Aim of the task ▸ Restate word for word every line from the top of the data below down through the line that holds "def State.merged (s".

Stored data ▸

════

/-- The state with an entry's content changed; its change count goes up only when the content changes
(spec/02_host_access.md R58). -/
def State.wr (s : State) (t e : Nat) (w : Word) : State :=
  let c := s.cell t e
  if c.word = w then s else { s with cells := Sparse.put s.cells (cellKey t e) { word := w, ver := c.ver + 1 } }

/-- A field of an entry. -/
def State.g (s : State) (f : Fld) (e : Nat) : Nat := f.of (s.rd f.tab e)

/-- A one-bit field of an entry. -/
def State.b (s : State) (f : Fld) (e : Nat) : Bool := s.g f e != 0

/-- The state with a field of an entry set. -/
def State.p (s : State) (f : Fld) (e v : Nat) : State := s.wr f.tab e (f.into v (s.rd f.tab e))

/-- The state with several fields of one entry set. -/
def State.ps (s : State) (t e : Nat) (l : List (Fld × Nat)) : State :=
  s.wr t e (l.foldl (fun w x => x.1.into x.2 w) (s.rd t e))

/-- Every word of a table becomes 0. -/
def State.zeroTable (s : State) (t : Nat) : State :=
  { s with cells := s.cells.map (fun p =>
      if p.1 / 4096 = t ∧ p.2.word ≠ 0 then (p.1, { word := 0, ver := p.2.ver + 1 }) else p) }

/-- A counter field stepped up, stopping at its largest value. -/
def State.bumpSat (s : State) (f : Fld) (e : Nat) : State :=
  s.p f e (capAt (2 ^ f.w - 1) (s.g f e + 1))

/-- A counter field stepped up modulo its width. -/
def State.bump (s : State) (f : Fld) (e : Nat) : State := s.p f e (s.g f e + 1)

/-- What a commit of `w` to an entry leaves there: RW and WC fields from `w`, the others as they are
(spec/02_host_access.md R59). -/
def State.merged (s : State) (t e : Nat) (w : Word) : Word :=
  (s.rd t e &&& ~~~ wcMask t e) ||| (w &&& wcMask t e)

/-! Free values. -/

/-- A free value and the state after drawing it (notes/assumptions/2.md). -/
def State.draw (s : State) : Nat × State := (Config.freeValue s.free, { s with free := s.free + 1 })

/-! Refusals. -/

/-- The place of an outcome in the order of refusals (spec/00_scope.md R659). -/
def Oc.rank : Oc → Nat
  | .notAvailable => 0 | .param => 1 | .stateMismatch => 2 | .notReady => 3 | .fault => 4 | .power => 5 | .muted => 6
  | .resourceHeld => 7 | .busy => 8 | .tooLate => 9 | .queueFull => 10 | .budget => 11
  | .ok | .deferred | .aborted | .underrun | .badFrame => 12

/-- The outcome of several causes of refusal: the one that stands first in the order, OK when none holds
(spec/00_scope.md R659). -/
def judge (l : List (Bool × Oc)) : Oc :=
  l.foldl (fun a c => if c.1 && (decide (a = .ok) || decide (c.2.rank < a.rank)) then c.2 else a) .ok

/-- An outcome that accepts (spec/02_host_access.md R78, ACC_STAT.REFUSED). -/
def Oc.accepts (o : Oc) : Bool := decide (o = .ok ∨ o = .deferred)

/-! Time. -/

/-- Core ticks of one millisecond: the core clock is 196.608 MHz (spec/16_power_start_sinter.md R577). -/
def msTicks : Nat := 196608

/-- Core ticks of one second. -/
def secTicks : Nat := 196608000

/-- `n` core ticks pass: Geyser's angle counter advances by RATE at each (spec/04_geyser_time_base.md R116). -/
def State.advance (n : Nat) (s : State) : State :=
  { s with tick := s.tick + n,
           gy := { s.gy with stamp := s.gy.stamp + BitVec.ofNat 80 (n * s.gy.rate.toNat) } }

/-- Time passes up to a core tick; nothing passes when it has come already (notes/assumptions/1.md). -/
def State.advanceTo (t : Nat) (s : State) : State := s.advance (t - s.tick)

/-- CYCLE and ANGLE as one 48-bit number (spec/00_scope.md R9). -/
def State.stamp48 (s : State) : Nat := s.gy.stamp.toNat / 2 ^ 32

/-- CYCLE of the stamp (spec/00_scope.md R9). -/
def State.cycle (s : State) : Nat := s.gy.stamp.toNat / 2 ^ 48

/-- ANGLE of the stamp (spec/00_scope.md R9). -/
def State.angle (s : State) : Nat := s.gy.stamp.toNat / 2 ^ 32 % 2 ^ 16

/-- Stamp `a` is later than stamp `b`, modulo 2^32 cycles (spec/00_scope.md R9). -/
def stampLater (a b : Nat) : Bool :=
  let d := (a / 65536 + 2 ^ 32 - b / 65536 % 2 ^ 32) % 2 ^ 32
  if d = 0 then decide (b % 65536 < a % 65536) else decide (d < 2 ^ 31)

/-- Time passes until the stamp has covered at least `n` more units of its fraction (1 a.u. is 2^32 of them). -/
def State.advanceFrac (n : Nat) (s : State) : State :=
  if s.gy.rate = 0 then s else s.advance (ceilDiv n s.gy.rate.toNat)

/-- Units of fraction from the stamp to the next stamp whose distance from `o` is a multiple of `m` (both in a.u.);
a whole `m` when it stands on one exactly. -/
def State.fracTo (s : State) (o m : Nat) : Nat :=
  let x := (s.gy.stamp.toNat + 2 ^ 80 - (o % 2 ^ 48) * 2 ^ 32) % (m * 2 ^ 32)
  m * 2 ^ 32 - x

/-- The stamp reached, within the last core tick, a stamp whose distance from `o` is a multiple of `m` (both in a.u.). -/
def State.onMark (s : State) (o m : Nat) : Bool :=
  decide ((s.gy.stamp.toNat + 2 ^ 80 - (o % 2 ^ 48) * 2 ^ 32) % (m * 2 ^ 32) < max 1 s.gy.rate.toNat)

/-- Time passes until the stamp reaches such a mark; none passes in the core tick in which it reaches one
(notes/assumptions/1.md). -/
def State.toMark (s : State) (o m : Nat) : State := if s.onMark o m then s else s.advanceFrac (s.fracTo o m)

/-- Time passes until a grid half-cycle boundary (spec/00_scope.md R10). -/
def State.toHalf (s : State) : State := s.toMark s.gy.grid 32768

/-- Time passes until a cycle boundary (spec/00_scope.md R9). -/
def State.toCycle (s : State) : State := s.toMark 0 65536

/-- The number of the grid half-cycle in force, counted on the grid that GRID_OFFSET rotates (spec/00_scope.md R10). -/
def State.hcIndex (s : State) : Nat :=
  (s.stamp48 + 2 ^ 48 - s.gy.grid) % 2 ^ 48 / 32768

/-- A field of GY_CFG in force (spec/04_geyser_time_base.md R151). -/
def State.gyc (s : State) (f : Fld) : Nat := f.of (s.gy.cfgOld.getD (s.rd 0x08 0))

/-- A field of LA_CFG in force (spec/06_line_access.md R213). -/
def State.lac (s : State) (f : Fld) : Nat := f.of (s.ln.cfgOld.getD (s.rd 0x14 0))

/-- Round a quotient to the nearest number; which way a tie goes the spec leaves open (notes/assumptions/9.md). -/
def roundQ (a : Int) (b : Nat) : Int :=
  let q := a / (b : Int)
  let r := 2 * (a - q * b)
  if r < b then q else if r = b then (if Config.tieUp a then q + 1 else q) else q + 1

/-- A number as a signed value of `n` bits. -/
def signedN (n x : Nat) : Int := if x % 2 ^ n < 2 ^ (n - 1) then ((x % 2 ^ n : Nat) : Int) else ((x % 2 ^ n : Nat) : Int) - 2 ^ n

/-- An integer as an unsigned number of `n` bits. -/
def unsignedN (n : Nat) (x : Int) : Nat := (x % (2 ^ n : Int)).toNat

/-! Ports, tenants, units. -/

/-- The TAP holds the pins: EXTEST, CLAMP or HIGHZ is in force, and the core runs on detached from them
(spec/17_pins_electrical.md R641, R642, Table PE-15). -/
def State.pinsDetached (s : State) : Bool := [0, 4, 5].contains s.dev.tapIr

/-- The state of a port. -/
def State.port (s : State) : PortId → Port
  | .p0 => s.port0
  | .p1 => s.port1
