/-- The word in progress is completed and the transaction stops there: an abort before step 3, or BLACK
(spec/16_power_start_sinter.md R601, R604). -/
def State.snStopWord (s : State) (x : SnTxn) : State :=
  if x.kind = 2 then s.modSn (fun y => { y with running := none })
  else
    { s with nv := nvWrites s.nv ((x.writes s.nv).take (x.doneBy s.tick + 1)), sn := { s.sn with running := none } }

/-- The head moves on; a pass over the end of the array is a lap, and WEAR is raised when the count of laps reaches
900,000 (spec/16_power_start_sinter.md R599, R605). -/
def State.snAdvanceHead (s : State) (n : Nat) : State :=
  let h := s.sn.head + n
  let s := s.modSn (fun x => { x with head := h % nvSize })
  if h < nvSize then s
  else
    let laps := s.g F.SN_STAT_LAPS 0 + 1
    let s := s.p F.SN_STAT_LAPS 0 laps
    if laps = 900000 then (s.modSn (fun x => { x with wear := true })).raiseCommon .sinter 2 0x13 laps else s

/-- A count of free words has fallen below 1,024. -/
def spaceFell (before after : Nat) : Bool := Nat.ble 1024 before && Nat.blt after 1024

/-- All the steps of a transaction that writes (spec/16_power_start_sinter.md R599). SPACE is raised when the free words
fall below 1,024 (notes/assumptions/8.md). -/
def State.snApply (s : State) (x : SnTxn) : State :=
  let before := s.snFreeWords
  let s := { s with nv := nvWrites s.nv (x.writes s.nv) }
  let s := (s.snAdvanceHead (x.words.length + 2)).snRefresh
  let after := s.snFreeWords
  if spaceFell before after then s.raiseCommon .sinter 2 0x12 after else s

/-- A device transaction joins those waiting (spec/16_power_start_sinter.md R601). -/
def State.snDevice (s : State) (kind rtype key : Nat) (words : List Word) (slot : Option Nat) : State :=
  s.modSn (fun x => { x with device := x.device ++
    [{ kind := kind, rtype := rtype, key := key, words := words, slot := slot }] })

/-- The committed high-water mark a COUNTER record holds, 0 without one (spec/16_power_start_sinter.md R598, R602). -/
def State.snMark (s : State) (key : Nat) : Nat :=
  match s.snFind 5 0 key with
  | none => 0
  | some r => ((nvGet s.nv (r.pos + 1)).getD 0).bits 0 32

/-- The line FC's or a tag's mark in force: the last one committed (spec/16_power_start_sinter.md R602). -/
def State.fcMark (s : State) (key : Nat) : Nat :=
  if key = 0 then s.ln.fcMark else ((s.rc.fcMarks.find? (fun x => x.1 == key)).map (·.2)).getD 0

/-- A committed mark takes force. -/
def State.setFcMark (s : State) (key v : Nat) : State :=
  if key = 0 then s.modLn (fun x => { x with fcMark := v })
  else s.modRc (fun x => { x with fcMarks := (key, v) :: x.fcMarks.filter (fun y => y.1 != key) })

/-- A raise of a mark by 65,536 is queued, unless one for this counter waits or runs already
(spec/16_power_start_sinter.md R602). -/
def State.snRaiseMark (s : State) (key : Nat) : State :=
  let same := fun (x : SnTxn) => x.rtype == 5 && x.key == key
  if s.sn.device.any same || s.sn.running.any same then s
  else s.snDevice 1 5 key [BitVec.ofNat 128 ((s.fcMark key + 65536) % 2 ^ 32)] none

/-! Host transactions. -/

/-- Number of word writes of a running transaction, by which it is due (spec/16_power_start_sinter.md R599). -/
def State.snDue (s : State) (x : SnTxn) : Nat :=
  if x.kind = 2 then s.tick else x.begun + snTicks (x.writes s.nv).length

/-- RTYPE of a TYPE field (spec/16_power_start_sinter.md R598, R620). -/
def snRtype : Nat → Nat
  | 0 => 1 | 1 => 2 | 2 => 3 | _ => 7

/-- The tables an IMAGE record may target, with an entry bound (spec/16_power_start_sinter.md R583). -/
def imageAllows (t e : Nat) : Bool :=
  if t = 0x12 then decide (e ≤ 1)
  else if t = 0x3F then decide (e ≤ 4)
  else [0x01, 0x04, 0x05, 0x08, 0x09, 0x10, 0x11, 0x14, 0x15, 0x16, 0x1C, 0x20, 0x23, 0x24, 0x28, 0x2D, 0x2E,
        0x30, 0x31, 0x32, 0x33, 0x34, 0x37, 0x38, 0x39, 0x3C, 0x3E].contains t

/-- A page of Caldera memory is assigned to a tenant (spec/09_caldera_jobs.md R308). -/
def State.pageOf (s : State) (t a : Nat) : Bool :=
  decide (0x600 ≤ a ∧ a ≤ 0xFFF) &&
    s.b F.CJ_PAGE_ASSIGNED ((a - 0x600) / 64) && s.g F.CJ_PAGE_TENANT ((a - 0x600) / 64) == t

/-- A span of Caldera memory lies in a tenant's pages (spec/09_caldera_jobs.md R308). -/
def State.spanOk (s : State) (t a n : Nat) : Bool := (List.range n).all (fun i => s.pageOf t (a + i))

/-- The live record a host transaction names (spec/16_power_start_sinter.md R604). -/
def State.snTarget (s : State) (op rtype t key : Nat) : Option SnRec :=
  if rtype = 7 ∧ op = 2 then s.snGasp key else s.snFind rtype (if rtype = 1 then t else 0) key

/-- Queue entries 1 to 4 with no transaction. -/
def State.snFreeEntry (s : State) : Option Nat := [1, 2, 3, 4].find? (fun e => s.g F.PW_SINTER_STATE e == 0)

/-- Outcome of a submission (spec/16_power_start_sinter.md R604, Table PW-10). -/
def State.snJudge (s : State) (t : Nat) (w : Word) : Oc :=
  let op := F.PW_SINTER_OP.of w
  let ty := F.PW_SINTER_TYPE.of w
  let rt := snRtype ty
  let key := F.PW_SINTER_KEY.of w
  let len := F.PW_SINTER_LEN.of w
  let n := if op = 1 then len else 0
  let old := ((s.snFind 1 t key).map (fun r => r.len + 2)).getD 0
  let live := snLive (snRecs s.nv)
  judge [
    (op == 0, .param), (F.PW_SINTER_CMD.of w != 0, .param),
    (op == 1 && (len == 0 || decide (64 < len)), .param), (decide (64 < len), .param),
    (ty == 0 && decide (0xFFFF < key), .param),
    (ty == 2 && (key != 0 || len != 2), .param),
    (ty == 1 && !imageAllows (key / 4096) (key % 4096), .param),
    (ty == 3 && op != 2, .param), (ty == 3 && decide (3 < key), .param),
    (op != 1 && (s.snTarget op rt t key).isNone, .notAvailable),
    (op != 3 && !s.spanOk t (F.PW_SINTER_ADDR.of w) len, .notAvailable),
    (ty != 0 && t != 0, .notAvailable),
    (!s.isOn .sinter, .notReady), (decide (2 ≤ s.pw.level), .power),
    (s.snFreeEntry.isNone, .queueFull),
    (op == 1 && ty == 0 && decide (s.g F.SN_QUOTA_QUOTA (6 + t) < snUse live t - old + n + 2), .queueFull),
    (op != 2 && decide (snFree live s.sn.head < n + 2 + 128), .queueFull)]

/-- The transaction a queue entry asks for (spec/16_power_start_sinter.md R604). -/
def State.snOfEntry (s : State) (e : Nat) : SnTxn :=
  let t := vget s.sn.owner e
  let rt := snRtype (s.g F.PW_SINTER_TYPE e)
  let a := s.g F.PW_SINTER_ADDR e
  { who := e, kind := s.g F.PW_SINTER_OP e, rtype := rt, tenant := if rt = 1 then t else 0, key := s.g F.PW_SINTER_KEY e,
    words := if s.g F.PW_SINTER_OP e = 1 then (List.range (s.g F.PW_SINTER_LEN e)).map (fun i => s.rd 0x25 (a + i)) else [] }

/-- A host transaction reaches an end; a disabled tenant's entry is freed (spec/16_power_start_sinter.md R604,
spec/01_cabinet_system.md R37). -/
def State.snEnd (s : State) (e : Nat) (o : Oc) (ref : Nat) : State :=
  let t := vget s.sn.owner e
  let s := (s.ps 0x07 e [(F.PW_SINTER_STATE, 3), (F.PW_SINTER_OUTCOME, o.code)]).raiseDone .sinter t
    (s.g F.PW_SINTER_TAG e) o ref
  if s.enabled t then s else s.wr 0x07 e 0

/-- A transaction begins: it takes the head and the next SEQ, and a host entry shows RUNNING
(spec/16_power_start_sinter.md R599, R601). A READ writes nothing and takes no SEQ. -/
def State.snBegin (s : State) (x : SnTxn) : State :=
  let x := { x with pos := s.sn.head, seq := s.sn.nextSeq, begun := s.tick }
  let s := s.modSn (fun y => { y with running := some x, nextSeq := if x.kind = 2 then y.nextSeq else y.nextSeq + 1 })
  if x.who = 0 then s else s.p F.PW_SINTER_STATE x.who 2

/-- The next transaction begins when the store accepts: device transactions first, then host transactions in submission
order (spec/16_power_start_sinter.md R601). A WRITE that meets an uncorrectable source word ends FAULT
(spec/09_caldera_jobs.md R333). -/
def State.snStart (s : State) : State :=
  if s.snAccepts && s.sn.running.isNone then
    match s.sn.device with
    | x :: rest => (s.modSn (fun y => { y with device := rest })).snBegin x
    | [] =>
      match s.sn.order with
      | e :: rest =>
        let s := s.modSn (fun y => { y with order := rest })
        if s.g F.PW_SINTER_OP e = 1 ∧ s.cjBadIn (s.g F.PW_SINTER_ADDR e) (s.g F.PW_SINTER_LEN e) then
          (s.cjDetect (s.g F.PW_SINTER_ADDR e) (s.g F.PW_SINTER_LEN e)).snEnd e .fault e
        else s.snBegin (s.snOfEntry e)
      | [] => s
  else s

/-- A tenant's transactions that have not ended. -/
def State.snAhead (s : State) (t : Nat) : Nat :=
  ([1, 2, 3, 4].filter (fun e =>
    vget s.sn.owner e == t && (s.g F.PW_SINTER_STATE e == 1 || s.g F.PW_SINTER_STATE e == 2))).length

/-- A commit to the submission entry (spec/16_power_start_sinter.md R604). What the submitter reads back in entry 5 is
kept under entry 0x800 + t. -/
def State.snSubmit (s : State) (t : Nat) (w : Word) : Oc × State :=
  let o := s.snJudge t w
  match s.snFreeEntry with
  | none => (if o = .ok then .queueFull else o, s)
  | some e =>
    if o = .ok then
      let idle := s.sn.running.isNone && s.sn.device.isEmpty && s.sn.order.isEmpty
      let o : Oc := if idle then .ok else .deferred
      let ahead := s.snAhead t
      let w := [(F.PW_SINTER_AHEAD, ahead), (F.PW_SINTER_OUTCOME, o.code), (F.PW_SINTER_RLEN, 0), (F.PW_SINTER_SEQ, 0),
        (F.PW_SINTER_CMD, 0), (F.PW_SINTER_STATE, 1), (F.PW_SINTER_QIDX, 0)].foldl (fun w x => x.1.into x.2 w) w
      let s := s.wr 0x07 e w
      let s := s.wr 0x07 (0x800 + t) (F.PW_SINTER_QIDX.into e (F.PW_SINTER_STATE.into 0 w))
      let s := s.modSn (fun x => { x with owner := vset x.owner e t, order := x.order ++ [e] })
      (o, if idle then s.snStart else s)
    else (o, s)

/-- Every queued host transaction ends (spec/03_units_events.md R84, spec/16_power_start_sinter.md R606). -/
def State.snEndQueued (o : Oc) (s : State) : State :=
  s.sn.order.foldl (fun s e => s.snEnd e o 0) (s.modSn (fun x => { x with order := [] }))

════

Reply to the exercise ▸
/-- The state with an entry's content changed; its change count goes up only when the content changes
(spec/02_host_access.md R58). -/
def State.wr (s : State) (t e : Nat) (w : Word) : State :=
  let c := s.cell t e
  if c.word = w then s else { s with cells := Sparse.put s.cells (cellKey t e) { word := w, ver := c.ver + 1 } }

/-- A field of an entry. -/
def State.g (s : State) (f : Fld) (e : Nat) : Nat := f.of (s.rd f.tab e)

/-- A one-bit field of an entry. -/
def State.b (s : State) (f : Fld) (e : Nat) : Bool := s.g f e != 0

/-- The state with a field of an entry set. -/
def State.p (s : State) (f : Fld) (e v : Nat) : State := s.wr f.tab e (f.into v (s.rd f.tab e))

/-- The state with several fields of one entry set. -/
def State.ps (s : State) (t e : Nat) (l : List (Fld × Nat)) : State :=
  s.wr t e (l.foldl (fun w x => x.1.into x.2 w) (s.rd t e))

/-- Every word of a table becomes 0. -/
def State.zeroTable (s : State) (t : Nat) : State :=
  { s with cells := s.cells.map (fun p =>
      if p.1 / 4096 = t ∧ p.2.word ≠ 0 then (p.1, { word := 0, ver := p.2.ver + 1 }) else p) }

/-- A counter field stepped up, stopping at its largest value. -/
def State.bumpSat (s : State) (f : Fld) (e : Nat) : State :=
  s.p f e (capAt (2 ^ f.w - 1) (s.g f e + 1))

/-- A counter field stepped up modulo its width. -/
def State.bump (s : State) (f : Fld) (e : Nat) : State := s.p f e (s.g f e + 1)

/-- What a commit of `w` to an entry leaves there: RW and WC fields from `w`, the others as they are
(spec/02_host_access.md R59). -/
def State.merged (s : State) (t e : Nat) (w : Word) : Word :=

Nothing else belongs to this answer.